## WHAT YOU WILL DO
Using the entries that follow, report how many lines contain the word "hwcoh". Only the number is wanted.

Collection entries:
----------------------------------------
/-- The quiesce reaches a station. -/
theorem quiesceStation_quiesced {n : StationId} {s p : State}
    (hd : Draining n (s.engine.queue.any fun e => e.req.kind == .fetch n && e.sent.isSome) p) (hst : p.st n = s.st n)
    (hf : p.now = s.now) : Quiesced n s (quiesceStation p n) := by
  intro hi hdis
  have hpctx : p.ctx n = s.ctx n := congrArg Station.ctx hst
  have hactive := draining_inactive hd
  have K := draining_kept n (s.engine.queue.any fun e => e.req.kind == .fetch n && e.sent.isSome)
  have hdq : Draining n _ (parted n p) := K.liftAll (K.leaveLive (K.acts.setSupply (K.setCtx hd) trivial))
  obtain ⟨hlet, hctx, hlink⟩ := parted_spec n p
  rw [quiesceStation_turn hactive (by rw [hpctx]; exact hi) (by rw [hpctx]; exact hdis)]
  generalize parted n p = q at hdq hlet hctx hlink ⊢
  rw [hpctx] at hctx
  rw [hst] at hlink
  have hphase : ∀ x, (s.ctx n).state = x → (q.ctx n).state = x := fun x hx => by rw [hctx]; exact hx
  have hleft : q.fetchLeft n = true ↔ FetchReading n s := fetchReading_iff hdq (by rw [hctx])
  have never : ∀ {x y : StationState} {P : Prop}, (s.ctx n).state = x → x ≠ y → (s.ctx n).state = y → P :=
    fun hx hne hy => absurd (hx.symm.trans hy) hne
  cases hs : (s.ctx n).state with
  | idle => exact absurd hs hi
  | ready | halted =>
    have hv : disablePhase n q = arriveIdle n q := by unfold disablePhase; rw [hphase _ hs]
    obtain ⟨hoff, hout⟩ := hlet.arriveIdle.switchedOff
    obtain ⟨hidle, hc⟩ := abandonUnits_arrived n q
    rw [hv]
    refine ⟨hoff, hout, fun _ => ⟨hidle, ?_, ?_⟩, never hs nofun, never hs nofun,
      fun _ h => absurd h (not_inStep hs (by decide)), never hs nofun⟩
    · rw [hc, arriveIdle_ctx, hctx]
      exact ⟨rfl, rfl⟩
    · rw [hc, arriveIdle_ctx, hctx]
  | fetching =>
    by_cases hr : FetchReading n s
    · have hl := hleft.mpr hr
      have hv : disablePhase n q = q := by unfold disablePhase; rw [hphase _ hs]; exact abortFetch_left hl
      obtain ⟨hoff, hout⟩ := hlet.switchedOff
      have hc : (abandonUnits n q).ctx n = q.ctx n := rfl
      rw [hv]
      refine ⟨hoff, hout, fun h => h.elim (never hs nofun) (never hs nofun), fun _ _ => ?_, fun _ h => absurd hr h,
        fun _ h => absurd h (not_inStep hs (by decide)), never hs nofun⟩
      · rw [hc, hctx]
        exact ⟨hs, rfl, rfl, rfl⟩
    · have hl : q.fetchLeft n = false := by
        rw [← Bool.not_eq_true, hleft]
        exact hr
      obtain ⟨w, heq, hwst, hwctx, hwcoh, hwfix⟩ := abortFetch_idle hl (by rw [hctx])
      have hv : disablePhase n q = arriveIdle n w := by unfold disablePhase; rw [hphase _ hs]; exact heq
      have hletw : LetGo n p w := hlet.after (by rw [hwst]) (fun c => Or.inl (by unfold State.chan; rw [hwst])) (by rw [hwctx])
        hwcoh hwfix
      obtain ⟨hoff, hout⟩ := hletw.arriveIdle.switchedOff
      obtain ⟨hidle, hc⟩ := abandonUnits_arrived n w
      rw [hv]
      refine ⟨hoff, hout, fun h => h.elim (never hs nofun) (never hs nofun), fun _ h => absurd h hr,
        fun _ _ => ⟨hidle, ?_, ?_, ?_⟩, fun _ h => absurd h (not_inStep hs (by decide)), never hs nofun⟩
      · rw [hc, arriveIdle_ctx, hwctx, hctx]
        dsimp only
        rw [hs]
        rfl
      · rw [hc, arriveIdle_ctx, hwctx, hctx]
      · rw [hc, arriveIdle_ctx, hwctx, hctx]
  | posting =>
    have hv : disablePhase n q = q := by unfold disablePhase; rw [hphase _ hs]
    obtain ⟨hoff, hout⟩ := hlet.switchedOff
    have hc : (abandonUnits n q).ctx n = q.ctx n := rfl
    rw [hv]
    refine ⟨hoff, hout, fun h => h.elim (never hs nofun) (never hs nofun), never hs nofun, never hs nofun,
      fun _ h => absurd h (not_inStep hs (by decide)), fun _ => ?_⟩
    · rw [hc, hctx]
      exact ⟨hs, rfl, rfl, rfl, rfl⟩
  | running | waitingUnit | atBarrier =>
    have hcut : disablePhase n q = cutFromOutside n .stopped q := by unfold disablePhase; rw [hphase _ hs]
    cases hstep : (s.ctx n).step with
    | none =>
      obtain ⟨hoff, hout⟩ := hlet.switchedOff
      rw [hcut, cutFromOutside_none (by rw [hctx]; exact hstep)]
      refine ⟨hoff, hout, fun h => h.elim (never hs nofun) (never hs nofun), never hs nofun, never hs nofun, fun st ⟨h, _⟩ => ?_,
        never hs nofun⟩
      rw [hstep] at h
      cases h
    | some st =>
      have hqstep : (q.ctx n).step = some st := by rw [hctx]; exact hstep
      obtain ⟨hoff, hout⟩ := (cutFromOutside_stops hlet hqstep).1.switchedOff
      rw [hcut]
      refine ⟨hoff, hout, fun h => h.elim (never hs nofun) (never hs nofun), never hs nofun, never hs nofun, fun st' ⟨h, _⟩ => ?_,
        never hs nofun⟩
      obtain rfl := Option.some.inj (hstep.symm.trans h)
      exact abandonUnits_stopped hlet hstep hctx hlink (hlet.now.trans hf)

end Sys2Proof.Proofs
end

section
/-! PROOFS. The part leaves ACTIVE: a CONTROL write that clears RUN, and a sweep read that faults (R43, R162, R173, R190,
R191). -/

namespace Sys2Proof.Proofs

open Sys2Proof.Machine Sys2Proof.Laws

/-! ### What the turns of the others leave of a quiesced station -/

theorem unbound_of_switchedOff {n : StationId} {s : State} (h : SwitchedOff n s) : Unbound n s := ⟨h.2.2.2, h.2.2.1⟩

theorem switchedOff_aside {n : StationId} {s t : State} (k : Aside n s t) (h : SwitchedOff n s) : SwitchedOff n t := by
  obtain ⟨hwait, hunit⟩ := k.unbound (unbound_of_switchedOff h)
  obtain ⟨hsupply, hchan, _⟩ := h
  refine ⟨by rw [k.st, hsupply], fun c => ?_, hunit, hwait⟩
  unfold State.chan
  rw [k.st]
  exact hchan c

theorem outOfCohort_aside {n : StationId} {s t : State} (k : Aside n s t) (h : OutOfCohort n s) : OutOfCohort n t := by
  intro c hc
  rw [k.ctx] at hc
  obtain ⟨hlive, harr⟩ := h c hc
  exact ⟨fun hm => hlive ((k.cohort c).live.mp hm), (k.cohort c).absent harr⟩

/-- A quiesced station stays as it is while the others take their turns. -/
theorem quiesced_aside {n : StationId} {s r t : State} (h : Quiesced n s r) (k : Aside n r t)
    (hq : ∀ P, PartHalfQueued n P r → PartHalfQueued n P t) (hw : ∀ {P : State → Prop}, KeptByWork P → P r → P t) :
    Quiesced n s t := by
  intro hi hdis
  obtain ⟨hoff, hout, hrest, hreads, hfetch, hstep, hpost⟩ := h hi hdis
  have harr : HasArrivedIdle n r → HasArrivedIdle n t := fun h => arrivedIdle_congr h k.st k.fixed hq
  rw [← k.ctx] at hrest hreads hfetch hstep hpost
  refine ⟨switchedOff_aside k hoff, outOfCohort_aside k hout, fun hs => ?_, hreads, fun hs hn => ?_, fun st hst => ?_, hpost⟩
  · obtain ⟨ha, hrest⟩ := hrest hs
    exact ⟨harr ha, hrest⟩
  · obtain ⟨ha, hrest⟩ := hfetch hs hn
    exact ⟨harr ha, hrest⟩
  · obtain ⟨h1, h2, h3, h4, h5, h6, h7, hoffer, hcut⟩ := hstep st hst
    exact ⟨h1, h2, h3, h4, h5, h6, h7, outcomeOffered_kept hoffer k.ctx k.ctl hw, linkCut_congr hcut rfl (by rw [k.st])⟩

theorem quiesceStation_fixed (s : State) (n : StationId) : fixed (quiesceStation s n) = fixed s := by
  unfold quiesceStation
  dsimp only
  split
  · rw [abortFetch_fixed, takeDisable_fixed]
  · exact takeDisable_fixed n s

/-- The turn of the station among the turns of the others. -/
theorem quiesceStations_turn {s : State} (n : StationId) (ha : s.active = false) :
    ∃ p, Aside n s p ∧ (∀ {P : State → Prop}, KeptByWork P → P s → P p) ∧
      let r := quiesceStation p n
      let t := (List.finRange 24).foldl quiesceStation s
      Aside n r t ∧ (∀ P, PartHalfQueued n P r → PartHalfQueued n P t) ∧ (∀ {P : State → Prop}, KeptByWork P → P r → P t) := by
  obtain ⟨before, after, hb, ha', _, hfold⟩ := foldl_finRange_turn quiesceStation n s
  have hturns : ∀ (l : List StationId) {u : State} {P : State → Prop}, KeptByWork P → P u → P (l.foldl quiesceStation u) :=
    fun l {u P} K hu => foldl_keeps_prop (P := P) (f := quiesceStation) (fun {_} m ht => K.halts.quiesceStation ht m trivial) l hu
  have hasides : ∀ (l : List StationId), n ∉ l → ∀ {u : State}, u.active = false → Aside n u (l.foldl quiesceStation u) :=
    fun l hl {u} hu => foldl_keeps_others (P := Aside n u) (f := quiesceStation)
      (fun hm ht => (aside_kept (Or.inl hu)).quiesceStation ht _ hm) hl (.refl n u)
  have hp := hasides before hb ha
  rw [hfold]
  generalize hpd : before.foldl quiesceStation s = p at hp ⊢
  have hpa : p.active = false := by
    unfold State.active at ha ⊢
    rw [hp.ctl]
    exact ha
  have hra : (quiesceStation p n).active = false := by
    unfold State.active at hpa ⊢
    rw [ctl_of_fixed (quiesceStation_fixed p n)]
    exact hpa
  refine ⟨p, hp, fun K hs => hpd ▸ hturns before K hs, ?_⟩
  generalize quiesceStation p n = r at hra ⊢
  exact ⟨hasides after ha' hra, fun P hr => foldl_keeps_others (P := PartHalfQueued n P) (f := quiesceStation)
    (fun hm ht => (partHalfQueued_kept n P).halts.quiesceStation ht _ hm) ha' hr, fun K hr => hturns after K hr⟩

/-! ### The lines (R162) -/

/-- Both lines are OFF with no hold. -/
def LinesOff (t : State) : Prop := ∀ l, (t.line l).drive = .off ∧ (t.line l).hold = none

theorem linesOff_congr {s t : State} (h : LinesOff s) (hl : ∀ l, t.line l = s.line l) : LinesOff t := fun l => by
  rw [hl]
  exact h l

theorem linesOff_lines {s t : State} (h : LinesOff s) (ha : t.lineA = s.lineA) (hb : t.lineB = s.lineB) : LinesOff t :=
  linesOff_congr h fun l => by cases l <;> assumption

theorem judgeLine_off {l : Line} {s : State} (h : (s.line l).drive = .off) : judgeLine l s = s := by
  unfold judgeLine
  rw [h]

theorem linesOff_settleCohort {s : State} (k : CohortId) (h : LinesOff s) : LinesOff (settleCohort k s) := by
  obtain ⟨v, hv, hcases⟩ := settleCohort_cases k s
  have hoff : LinesOff v := by
    rcases hcases with rfl | ⟨x, rfl⟩
    · exact linesOff_congr h (releaseRound_frame k s).1
    · exact linesOff_congr h fun l => setCohort_line ..
  rw [hv, judgeLine_off (l := .a) (hoff .a).1, judgeLine_off (l := .b) (hoff .b).1]
  exact hoff

/-- Only the judging after a change of a cohort touches a line, and one that is OFF stays so. -/
theorem linesOff_kept : KeptByHalts (fun _ => True) LinesOff where
  setSt h _ := linesOff_lines h rfl rfl
  edge h _ := linesOff_lines h rfl rfl
  offer h _ := linesOff_lines h (by simp) (by simp)
  partHalf h _ := linesOff_lines h (by simp) (by simp)
  withdraw h _ := linesOff_lines h rfl rfl
  abandonUnits h _ := linesOff_lines h (by simp) (by simp)
  abandonCollect h _ := linesOff_lines h (by simp) (by simp)
  leaveList h _ := linesOff_lines h rfl rfl
  arbitrate h := linesOff_lines h (by simp) (by simp)
  joinLive h _ := by
    unfold Machine.joinLive
    split
    · exact h
    · exact linesOff_settleCohort _ (linesOff_congr h fun l => setCohort_line ..)
  leaveLive h _ := by
    unfold Machine.leaveLive
    split
    · exact h
    · split
      · exact linesOff_settleCohort _ (linesOff_congr h fun l => setCohort_line ..)
      · exact h
  leaveArrived h _ := by
    unfold Machine.leaveArrived
    split
    · exact h
    · split
      · exact linesOff_settleCohort _ (linesOff_congr h fun l => setCohort_line ..)
      · exact h
  attention h _ := linesOff_lines h (by simp) (by simp)

/-! ### The part leaves ACTIVE (R190, R191) -/

/-- The part once the engine drains and both lines are OFF, before the stations are quiesced. -/
def drained (d : Destination) (s : State) : State :=
  setDrive .b .off (setDrive .a .off (startDrain { s with ctl := { s.ctl with state := .quiescing, dest := d } }))

theorem enterQuiesce_eq (d : Destination) (s : State) :
    enterQuiesce d s = (List.finRange 24).foldl quiesceStation (drained d s) := rfl

theorem drained_spec (d : Destination) (s : State) :
    (drained d s).ctl = { s.ctl with state := .quiescing, dest := d } ∧ (drained d s).stations = s.stations ∧
    (drained d s).time = s.time ∧ (drained d s).sentLog = s.sentLog ∧ (drained d s).sweep.timer = none ∧
    (drained d s).sweep.pending = false ∧ LinesOff (drained d s) ∧
    ∀ n, Draining n (s.engine.queue.any fun e => e.req.kind == .fetch n && e.sent.isSome) (drained d s) := by
  have hdrain := fun n => startDrain_spec n (s := { s with ctl := { s.ctl with state := .quiescing, dest := d } }) rfl
  have hlines : LinesOff (drained d s) := by
    unfold drained
    generalize startDrain { s with ctl := { s.ctl with state := .quiescing, dest := d } } = u
    obtain ⟨hb, _, hhb, hneb⟩ := setDrive_spec .b .off (setDrive .a .off u)
    obtain ⟨ha, _, hha, _⟩ := setDrive_spec .a .off u
    intro l
    cases l
    · rw [hneb .a (by decide)]
      exact ⟨ha, hha⟩
    · exact ⟨hb, hhb⟩
  refine ⟨?_, ?_, ?_, ?_, (hdrain 0).2.1, (hdrain 0).2.2, hlines, fun n => draining_congr (hdrain n).1 rfl rfl⟩ <;>
    simp [drained, setDrive, startDrain]

/-- The part has left ACTIVE: the drain, the sweep, the lines and the stations. -/
theorem enterQuiesce_spec (d : Destination) (s : State) :
    let t := enterQuiesce d s
    t.ctl = { s.ctl with state := .quiescing, dest := d } ∧ t.sweep.timer = none ∧ t.sweep.pending = false ∧ t.time = s.time ∧
    t.sentLog = s.sentLog ∧ LinesOff t ∧
    (∀ n, Draining n (s.engine.queue.any fun e => e.req.kind == .fetch n && e.sent.isSome) t) ∧
    (∀ n, Stopped n t) ∧ ∀ n, Quiesced n s t := by
  obtain ⟨hctl, hst, htime, hlog, htimer, hpending, hlines, hdrain⟩ := drained_spec d s
  dsimp only
  rw [enterQuiesce_eq]
  generalize drained d s = q at hctl hst htime hlog htimer hpending hlines hdrain ⊢
  have hfix : fixed ((List.finRange 24).foldl quiesceStation q) = fixed q :=
    foldl_keeps_prop (P := fun t => fixed t = fixed q) (f := quiesceStation) (fun {t} m ht => (quiesceStation_fixed t m).trans ht) _ rfl
  have hturn : ∀ n, Draining n (s.engine.queue.any fun e => e.req.kind == .fetch n && e.sent.isSome)
      ((List.finRange 24).foldl quiesceStation q) ∧ Stopped n ((List.finRange 24).foldl quiesceStation q) ∧
      Quiesced n s ((List.finRange 24).foldl quiesceStation q) := fun n => by
    obtain ⟨p, hp, hbefore, hafter, hqueued, hwork⟩ := quiesceStations_turn n (draining_inactive (hdrain n))
    have K := draining_kept n (s.engine.queue.any fun e => e.req.kind == .fetch n && e.sent.isSome)
    have hpd := hbefore K (hdrain n)
    have hquiesced : Quiesced n s (quiesceStation p n) := by
      refine quiesceStation_quiesced hpd (hp.st.trans (st_congr hst n)) ?_
      rw [hp.now]
      unfold State.now
      rw [htime]
    have hstopped := stopped_quiesceStation (n := n) (draining_inactive hpd)
    have hrd : Draining n (s.engine.queue.any fun e => e.req.kind == .fetch n && e.sent.isSome) (quiesceStation p n) :=
      K.halts.quiesceStation hpd n trivial
    generalize quiesceStation p n = r at hafter hqueued hwork hquiesced hstopped hrd
    have htd := hwork K hrd
    refine ⟨htd, ⟨by rw [hafter.ctx]; exact hstopped.1, fun hs => ?_⟩, quiesced_aside hquiesced hafter hqueued hwork⟩
    rw [fetchLeft_congr (htd.fetch.trans hrd.fetch.symm) hafter.ctl (by rw [hafter.ctx])]
    exact hstopped.2 (by rw [← hafter.ctx]; exact hs)
  have hoff : LinesOff ((List.finRange 24).foldl quiesceStation q) :=
    foldl_keeps_prop (P := LinesOff) (f := quiesceStation) (fun m ht => linesOff_kept.quiesceStation ht m trivial) _ hlines
  generalize (List.finRange 24).foldl quiesceStation q = t at hfix hturn hoff ⊢
  exact ⟨(ctl_of_fixed hfix).trans hctl, by rw [sweep_of_fixed hfix, htimer], by rw [sweep_of_fixed hfix, hpending],
    (time_of_fixed hfix).trans htime, (sentLog_of_fixed hfix).trans hlog, hoff, fun n => (hturn n).1, fun n => (hturn n).2.1,
    fun n => (hturn n).2.2⟩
----------------------------------------
## WRITTEN ANSWER
2